▸ **Provided records**:
-- ==== Sys2Proof/Laws/Memory.lean ====
section
/-! SUPPORT. Memory: every operation keeps the canonical form; a read after a write; reading a placed chunk. -/
namespace Sys2Proof.Machine

theorem memoryWf_tail {c : Host.Cell} {m : Memory} (h : memoryWf (c :: m) = true) : memoryWf m = true := by
  cases m with
  | nil => rfl
  | cons d t =>
    simp only [memoryWf, Bool.and_eq_true] at h
    exact h.2

/-- Writing keeps the form, and the first address is the smaller of the two. -/
theorem memoryWrite_wf (m : Memory) (a : Nat) (b : Byte) (h : memoryWf m = true) :
    memoryWf (memoryWrite m a b) = true := by
  induction m with
  | nil => rfl
  | cons c t ih =>
    have ht := ih (memoryWf_tail h)
    by_cases hlt : c.1 < a
    · cases t with
      | nil => simp [memoryWrite, hlt, memoryWf]
      | cons d u =>
        simp only [memoryWf, Bool.and_eq_true, decide_eq_true_eq] at h
        by_cases hd : d.1 < a
        · simp only [memoryWrite, hlt, hd, ↓reduceIte, memoryWf, Bool.and_eq_true, decide_eq_true_eq] at ht ⊢
          exact ⟨h.1, ht⟩
        · by_cases he : d.1 = a
          · simp only [memoryWrite, hlt, he, ↓reduceIte, memoryWf, Bool.and_eq_true, decide_eq_true_eq,
              lt_self_iff_false] at ht ⊢
            exact ⟨trivial, ht⟩
          · simp only [memoryWrite, hlt, hd, he, ↓reduceIte, memoryWf, Bool.and_eq_true, decide_eq_true_eq] at ht ⊢
            exact ⟨trivial, ht⟩
    · by_cases he : c.1 = a
      · cases t with
        | nil => simp [memoryWrite, he, memoryWf]
        | cons d u =>
          simp only [memoryWf, Bool.and_eq_true, decide_eq_true_eq] at h
          simp only [memoryWrite, he, ↓reduceIte, memoryWf, Bool.and_eq_true, decide_eq_true_eq,
            lt_self_iff_false]
          exact ⟨by omega, h.2⟩
      · simp only [memoryWrite, hlt, he, ↓reduceIte, memoryWf, Bool.and_eq_true, decide_eq_true_eq]
        exact ⟨by omega, h⟩

/-- A read after a write to the same address gives the byte written. -/
theorem memoryRead_write_same (m : Memory) (a : Nat) (b : Byte) : memoryRead (memoryWrite m a b) a = some b := by
  induction m with
  | nil => simp [memoryWrite, memoryRead]
  | cons c t ih =>
    by_cases hlt : c.1 < a
    · simp [memoryWrite, hlt, memoryRead, show c.1 ≠ a by omega, ih]
    · by_cases he : c.1 = a <;> simp [memoryWrite, hlt, he, memoryRead]

/-- A write leaves every other address alone. -/
theorem memoryRead_write_other (m : Memory) (a a' : Nat) (b : Byte) (h : a' ≠ a) :
    memoryRead (memoryWrite m a b) a' = memoryRead m a' := by
  induction m with
  | nil => simp [memoryWrite, memoryRead, h.symm]
  | cons c t ih =>
    by_cases hlt : c.1 < a
    · simp [memoryWrite, hlt, memoryRead, ih]
    · by_cases he : c.1 = a
      · simp [memoryWrite, he, memoryRead, h.symm]
      · simp [memoryWrite, hlt, he, memoryRead, h.symm]

theorem memoryFrom_wf (bytes : List Byte) (a : Nat) : memoryWf (memoryFrom a bytes) = true := by
  induction bytes generalizing a with
  | nil => rfl
  | cons b bs ih =>
    have := ih (a + 1)
    cases bs with
    | nil => rfl
    | cons b' bs' => simp [memoryFrom, memoryWf] at this ⊢; exact this

/-- A placed chunk is in canonical form. -/
theorem memoryOf_wf (chunk : List Byte) : memoryWf (memoryOf chunk) = true := memoryFrom_wf chunk 0

/-- Byte `i` of bytes placed from an address on is at that address plus `i`. -/
theorem memoryRead_from (bytes : List Byte) (a i : Nat) : memoryRead (memoryFrom a bytes) (a + i) = bytes[i]? := by
  induction bytes generalizing a i with
  | nil => simp [memoryFrom, memoryRead]
  | cons b bs ih =>
    cases i with
    | zero => simp [memoryFrom, memoryRead]
    | succ j =>
      have := ih (a + 1) j
      simp only [memoryFrom, memoryRead, show a ≠ a + (j + 1) by omega, ↓reduceIte, List.getElem?_cons_succ]
      rw [← this]; congr 1; omega

/-- Byte `a` of a placed chunk. -/
theorem memoryRead_of (chunk : List Byte) (a : Nat) : memoryRead (memoryOf chunk) a = chunk[a]? := by
  have := memoryRead_from chunk 0 a
  simpa [memoryOf] using this

theorem memoryReadN_length {m : Memory} {a n : Nat} {bs : List Byte} (h : memoryReadN m a n = some bs) :
    bs.length = n := by
  induction n generalizing a bs with
  | zero => simp [memoryReadN] at h; simp [← h]
  | succ n ih =>
    simp only [memoryReadN] at h
    split at h
    · rename_i b t hb ht
      simp only [Option.some.injEq] at h
      simp [← h, ih ht]
    · simp at h

/-- A byte of a range read is the byte read at its address. -/
theorem memoryReadN_getElem {m : Memory} {a n : Nat} {bs : List Byte} (h : memoryReadN m a n = some bs) (i : Nat)
    (hi : i < n) : memoryRead m (a + i) = bs[i]? := by
  induction n generalizing a bs i with
  | zero => omega
  | succ n ih =>
    simp only [memoryReadN] at h
    split at h
    · rename_i b t hb ht
      simp only [Option.some.injEq] at h
      subst h
      cases i with
      | zero => simpa using hb
      | succ j =>
        have := ih ht j (by omega)
        simp only [List.getElem?_cons_succ, ← this]; congr 1; omega
    · simp at h

theorem memoryReadN_from (bytes rest : List Byte) (a : Nat) :
    memoryReadN (memoryFrom a (bytes ++ rest)) a bytes.length = some bytes := by
  suffices h : ∀ (pre bytes rest : List Byte),
      memoryReadN (memoryFrom a (pre ++ (bytes ++ rest))) (a + pre.length) bytes.length = some bytes by
    simpa using h [] bytes rest
  intro pre bytes
  induction bytes generalizing pre with
  | nil => intro rest; rfl
  | cons b bs ih =>
    intro rest
    have h1 := ih (pre ++ [b]) rest
    have h2 := memoryRead_from (pre ++ (b :: bs ++ rest)) a pre.length
    simp only [List.append_assoc, List.cons_append, List.nil_append, List.length_append, List.length_cons,
      List.length_nil, Nat.zero_add, ← Nat.add_assoc] at h1
    simp only [List.length_cons, memoryReadN, List.cons_append] at h2 ⊢
    rw [h2, h1]
    simp

/-- `MemRead(0, LEN)` of a placed chunk is the chunk. -/
theorem memoryReadN_of (chunk : List Byte) : memoryReadN (memoryOf chunk) 0 chunk.length = some chunk := by
  simpa [memoryOf] using memoryReadN_from chunk [] 0

end Sys2Proof.Machine
end

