-- ==== Sys2Proof/Tests/Slice0.lean ====
section
/-! SUPPORT. Tests: what WellFormed refuses, decoding of words written out from the spec, one step on small states with the
results of 95_test_vectors.md, and a witness for the hypotheses of every statement. -/
namespace Sys2Proof.Tests
open Sys2Proof.Machine

/-! ## Outcomes as data -/

/-- The next state, if there is one. -/
def nextOf (o : Host.Outcome State Fault Refusal) : Option State :=
  match o with
  | .next t => some t
  | .fault _ => none
  | .refused _ => none

/-- The refusal, if there is one. -/
def refusalOf (o : Host.Outcome State Fault Refusal) : Option Refusal :=
  match o with
  | .next _ => none
  | .fault _ => none
  | .refused q => some q

/-- The fault, if there is one. -/
def faultOf (o : Host.Outcome State Fault Refusal) : Option Fault :=
  match o with
  | .next _ => none
  | .fault f => some f
  | .refused _ => none

theorem eq_next_of_nextOf {o : Host.Outcome State Fault Refusal} {t : State} (h : nextOf o = some t) : o = .next t := by
  cases o <;> simp_all [nextOf]

/-- The state after a PUSH that completes. -/
def pushed (chunk : List Byte) (s : State) : State := (nextOf (pushChunk chunk s)).getD s

/-- The state after a step that completes. -/
def stepped (s : State) : State := (nextOf (step s)).getD s

/-! ## Small states -/

/-- Frame B of 95_test_vectors.md: 7 header bytes and 1 payload byte. -/
def frameB : List Byte := [0xFF, 0xF1, 0x50, 0x40, 0x01, 0x1F, 0xFC, 0x55]

/-- B's fields. -/
def fieldsB : HeaderFields where
  mpegVersion := false
  layer := 0
  profile := 1
  sfIndex := 4
  privateBit := false
  channelConfiguration := 1
  originalCopy := false
  home := false
  copyrightBit := false
  copyrightStart := false
  frameLength := 8
  bufferFullness := 2047
  rawBlocks := 0

/-- B's configuration, CONFIG(0, 1, 4, 1). -/
def configB : EncoderConfig where
  mpegVersion := false
  audioObjectType := 1
  sfIndex := 4
  channelConfiguration := 1

/-- A state inside a PUSH of `chunk` on a block just reset, before its first iteration. -/
def running (chunk : List Byte) : State :=
  startPush (BitVec.ofNat 30 chunk.length) chunk { State.reset with ibuf := memoryOf chunk }

/-- The PUSH in progress of `running chunk`. -/
def runOf (chunk : List Byte) : PushRun where
  len := BitVec.ofNat 30 chunk.length
  cursor := 0
  rest := chunk
  firstEvent := 0

/-- Inside a PUSH of frame B, its header delivered, its one payload byte left. -/
def streamingB : State := stepped (running frameB)

/-- The PUSH in progress of `streamingB`. -/
def runB : PushRun where
  len := 8
  cursor := 7
  rest := [0x55]
  firstEvent := 0

/-- At rest in the middle of frame B: only its header has been pushed. -/
def midB : State := pushed (frameB.take 7) State.reset

/-- Reset, with acts in the port. -/
def withPort (acts : List HostAction) : State := { State.reset with port := acts }

/-! ## WellFormed refuses -/

theorem test_wf_refuses_reset_badlen_zero : (Instr.cmdResetBadlen 0).wf = false := by decide
theorem test_wf_refuses_miss_of_the_sync_word : (Instr.syncMiss 0xFFF 0).wf = false := by decide
theorem test_wf_refuses_short_with_reserved_index :
    (Instr.adtsErrShort true { fieldsB with sfIndex := 13, frameLength := 6 }).wf = false := by decide
theorem test_wf_refuses_short_of_7 : (Instr.adtsErrShort true { fieldsB with frameLength := 7 }).wf = false := by decide
theorem test_wf_refuses_short_of_9 : (Instr.adtsErrShort false { fieldsB with frameLength := 9 }).wf = false := by decide
theorem test_wf_refuses_hdr7_with_reserved_index : (Instr.adtsHdr7 { fieldsB with sfIndex := 13 }).wf = false := by decide
theorem test_wf_refuses_hdr7_of_6 : (Instr.adtsHdr7 { fieldsB with frameLength := 6 }).wf = false := by decide
theorem test_wf_refuses_hdr9_with_reserved_index :
    (Instr.adtsHdr9 { fieldsB with sfIndex := 15, frameLength := 9 } 0).wf = false := by decide
theorem test_wf_refuses_hdr9_of_8 : (Instr.adtsHdr9 fieldsB 0).wf = false := by decide
theorem test_wf_refuses_cbr_2047 : (Instr.bfCbr 2047).wf = false := by decide

/-! ## Decoding words written out from the spec's encodings -/

/-- V-K3. -/
theorem test_decode_push : decodeTableWord 32 0x3FFFFFFF = some (.push 0x3FFFFFFF) := by decide
/-- V-K4. -/
theorem test_decode_reset : decodeTableWord 32 0x40000000 = some .reset := by decide
/-- OP = 01, the largest LEN (R36). -/
theorem test_decode_reset_badlen : decodeTableWord 32 0x7FFFFFFF = some (.cmdResetBadlen 0x3FFFFFFF) := by decide
/-- V-K6. -/
theorem test_decode_reserved : decodeTableWord 32 0x80000000 = some (.cmdReserved 0) := by decide
/-- V-S3. -/
theorem test_decode_sync_check : decodeTableWord 16 0xFFFF = some (.syncCheck 0xF) := by decide
/-- V-S6. -/
theorem test_decode_sync_miss : decodeTableWord 16 0x0FFF = some (.syncMiss 0x0FF 0xF) := by decide
/-- ID 1, protection_absent 1, profile 2, sf_index 13 by R31: 1111 1001, 10 1101 00. -/
theorem test_decode_sf13 : decodeTableWord 56 0xFFF9B400000001 = some (.adtsErrSf13 0x26 1) := by decide
/-- V-C3b. -/
theorem test_decode_sf14 : decodeTableWord 56 0xFFF17880021FFC = some (.adtsErrSf1415 5 0 0x80021FFC) := by decide
/-- V-C4b. -/
theorem test_decode_short : decodeTableWord 56 0xFFF05080011FFC =
    some (.adtsErrShort false { fieldsB with channelConfiguration := 2 }) := by decide
/-- V-C7: every flag bit of byte 3 set. -/
theorem test_decode_hdr7 : decodeTableWord 56 0xFFF153FC021FFC = some (.adtsHdr7 { fieldsB with
    privateBit := true, channelConfiguration := 7, originalCopy := true, home := true, copyrightBit := true,
    copyrightStart := true, frameLength := 16 }) := by decide
/-- V-C11. -/
theorem test_decode_hdr9 : decodeTableWord 72 0xFFF8C183FFF001FFFF = some (.adtsHdr9 { fieldsB with
    mpegVersion := true, profile := 3, sfIndex := 0, channelConfiguration := 6, frameLength := 8191,
    bufferFullness := 1024, rawBlocks := 1 } 0xFFFF) := by decide
/-- V-B6, in whole bytes. -/
theorem test_decode_vbr : decodeTableWord 16 0x07FF = some .bfVbr := by decide
/-- V-B5. -/
theorem test_decode_cbr : decodeTableWord 11 0x7FE = some (.bfCbr 2046) := by decide
/-- V-C9: layer 3 is accepted, the other fields as they are. -/
theorem test_decode_layer : decodeTableWord 56 0xFFF75040011FFC = some (.adtsHdr7 { fieldsB with layer := 3 }) := by decide
/-- Fewer than two bytes decode to nothing. -/
theorem test_decode_one_byte : decodeWindow [0xFF] = none := by decide
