-- ==== Sys2Proof/Machine/State.lean ====
section
/-! DEFINITION. The state of the block (10_state.md) as plain data, its value after reset (R41), and the outcomes a
step could have beside a next state. -/

namespace Sys2Proof.Machine

/-- One oscillator register set (R22 to R28). -/
structure Osc where
  /-- `osc[i].wave` (R23) -/
  wave : Waveform
  /-- `osc[i].base`, FREQ format (R24) -/
  base : BitVec 31
  /-- `osc[i].det`, two's complement, DETUNE format (R25) -/
  det : BitVec 9
  /-- `osc[i].depth`, DEPTH format (R26) -/
  depth : BitVec 17
  /-- `osc[i].phase`, ticks inside the current period (R27) -/
  phase : BitVec 32
  /-- `osc[i].level`, two's complement, LEVEL format (R28) -/
  level : BitVec 18
  deriving DecidableEq, Repr

/-- The oscillator register file: three sets, no banks, no aliases (R22). -/
structure OscFile where
  lfo : Osc
  mod : Osc
  car : Osc
  deriving DecidableEq, Repr

/-- One copy of the four control values (R32). -/
structure Controls where
  /-- waveform selector (R32) -/
  wave : Waveform
  /-- FM intensity, DEPTH format (R32) -/
  intensity : BitVec 17
  /-- modulation rate, FREQ format (R32) -/
  rate : BitVec 31
  /-- FM ratio index into `RATIO_ROM` (R32) -/
  ratioIdx : BitVec 3
  deriving DecidableEq, Repr

/-- The voice registers (R30 to R35). -/
structure Voice where
  /-- a note is held (R30) -/
  keyActive : Bool
  /-- the held key; no meaning while `keyActive` is 0 (R30) -/
  key : BitVec 7
  /-- target frequency, FREQ format (R31) -/
  tfreq : BitVec 31
  /-- pending controls, the control side's copy (R33) -/
  pend : Controls
  /-- active controls, the audio side's copy (R34) -/
  act : Controls
  /-- index of the next frame inside the current audio buffer (R35) -/
  frameCtr : BitVec 32
  deriving DecidableEq, Repr

/-- The decoder's states; code 3 is never written and never held, so it has no name (R36, log 8). -/
inductive MidiState where
  | awaitingStatus
  | awaitingData1
  | awaitingData2
  deriving DecidableEq, Repr

/-- The MIDI decoder registers (R36, R37). -/
structure Midi where
  /-- `midi.state` (R36) -/
  state : MidiState
  /-- status byte of the partial message (R37) -/
  status : Byte
  /-- first data byte of the partial message (R37) -/
  data1 : Byte
  deriving DecidableEq, Repr

/-- The two sticky error flags (R38). -/
structure Err where
  illegal : Bool
  contract : Bool
  deriving DecidableEq, Repr

/-- The two conditions a command can raise (R18, R210). -/
inductive Condition where
  /-- the word matches no row of the opcode map (R211) -/
  | illegalCommand
  /-- a setter's operand is outside its domain (R212) -/
  | contractViolation
  deriving DecidableEq, Repr

/-- What one step puts on the output ports: nothing, a response word, or an audio frame (R81 to R83). -/
inductive Output where
  /-- `rsp_valid` and `aud_valid` low -/
  | none
  /-- `rsp_valid` high for one cycle with `rsp = v` (R82) -/
  | rsp (v : PortWord)
  /-- `aud_valid` high for one cycle with the frame `(l, r, last)` (R83) -/
  | aud (l : PortWord) (r : PortWord) (last : Bool)
  deriving DecidableEq, Repr

/-- What the host does to the block at one step: hold `rst` (R240), or present a command word (R81). -/
inductive HostInput where
  | rst
  | cmd (w : CmdWord)
  deriving DecidableEq, Repr

/-- The machine. `osc`, `voice`, `midi`, `err` are the spec's record `State` (R20). `cfg`, `cmdPort` and `out` are the
model's own: the session's fixed configuration (log 1), what the host has yet to present, oldest first (log 3), and
what the last step put on the output ports (log 4). -/
structure State where
  cfg : Cfg
  osc : OscFile
  voice : Voice
  midi : Midi
  err : Err
  cmdPort : List HostInput
  out : Output
  deriving DecidableEq, Repr

/-- Reasons to stop with a fault. NONE: no command stops the block, "from every state and for every 40-bit word,
`Step` yields a next state" (R220); an illegal word and a contract violation are recorded in a flag and the machine
goes on (R221). Nobody raises a fault, which is what the spec says, so nothing here is unsafe. -/
inductive Fault where
  deriving DecidableEq, Repr

/-- Reasons to refuse. -/
inductive Refusal where
  /-- Raised only by an arm of `exec` whose instruction has no meaning in the model yet. Safe: the run stops. No arm
  raises it: every command is modelled, and the spec has no refusal (R221). -/
  | notModelled (mnemonic : String)
  deriving DecidableEq, Repr

/-- An oscillator after reset (R41). -/
def Osc.reset : Osc :=
  { wave := .sine, base := 0, det := 0, depth := 0, phase := 0, level := 0 }

/-- One copy of the controls after reset: what `SET_POT` stores for raw 0 on each channel (R33, R34, R41). -/
def Controls.reset (c : Cfg) : Controls :=
  { wave := .sine, intensity := 0, rate := BitVec.ofNat 31 c.rateLo, ratioIdx := 0 }

/-- `reset : Cfg -> State` (R240): every field of R41, the strobes low. What the host presents next is its own, so
the model's `cmdPort` is empty here and R240's event keeps the rest of the stream (log 5). -/
def State.resetOf (c : Cfg) : State :=
  { cfg := c
    osc := { lfo := Osc.reset, mod := Osc.reset, car := Osc.reset }
    voice :=
      { keyActive := false, key := 0, tfreq := 0, pend := Controls.reset c, act := Controls.reset c,
        frameCtr := 0 }
    midi := { state := .awaitingStatus, status := 0, data1 := 0 }
    err := { illegal := false, contract := false }
    cmdPort := []
    out := .none }

/-- The machine right after reset, in the spec's default configuration.
DESIGN CHOICE (log 2, unsafe): the parameters are OPEN; `State.resetOf` is the reset of every configuration. -/
def State.reset : State := State.resetOf Cfg.default

end Sys2Proof.Machine
end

▸ **Problem description**: Some of the data mentions "symm". Copy every line where it does.

▸ **Result for this exercise**:
  | nil => simp [memoryWrite, memoryRead, h.symm]
      · simp [memoryWrite, he, memoryRead, h.symm]
      · simp [memoryWrite, hlt, he, memoryRead, h.symm]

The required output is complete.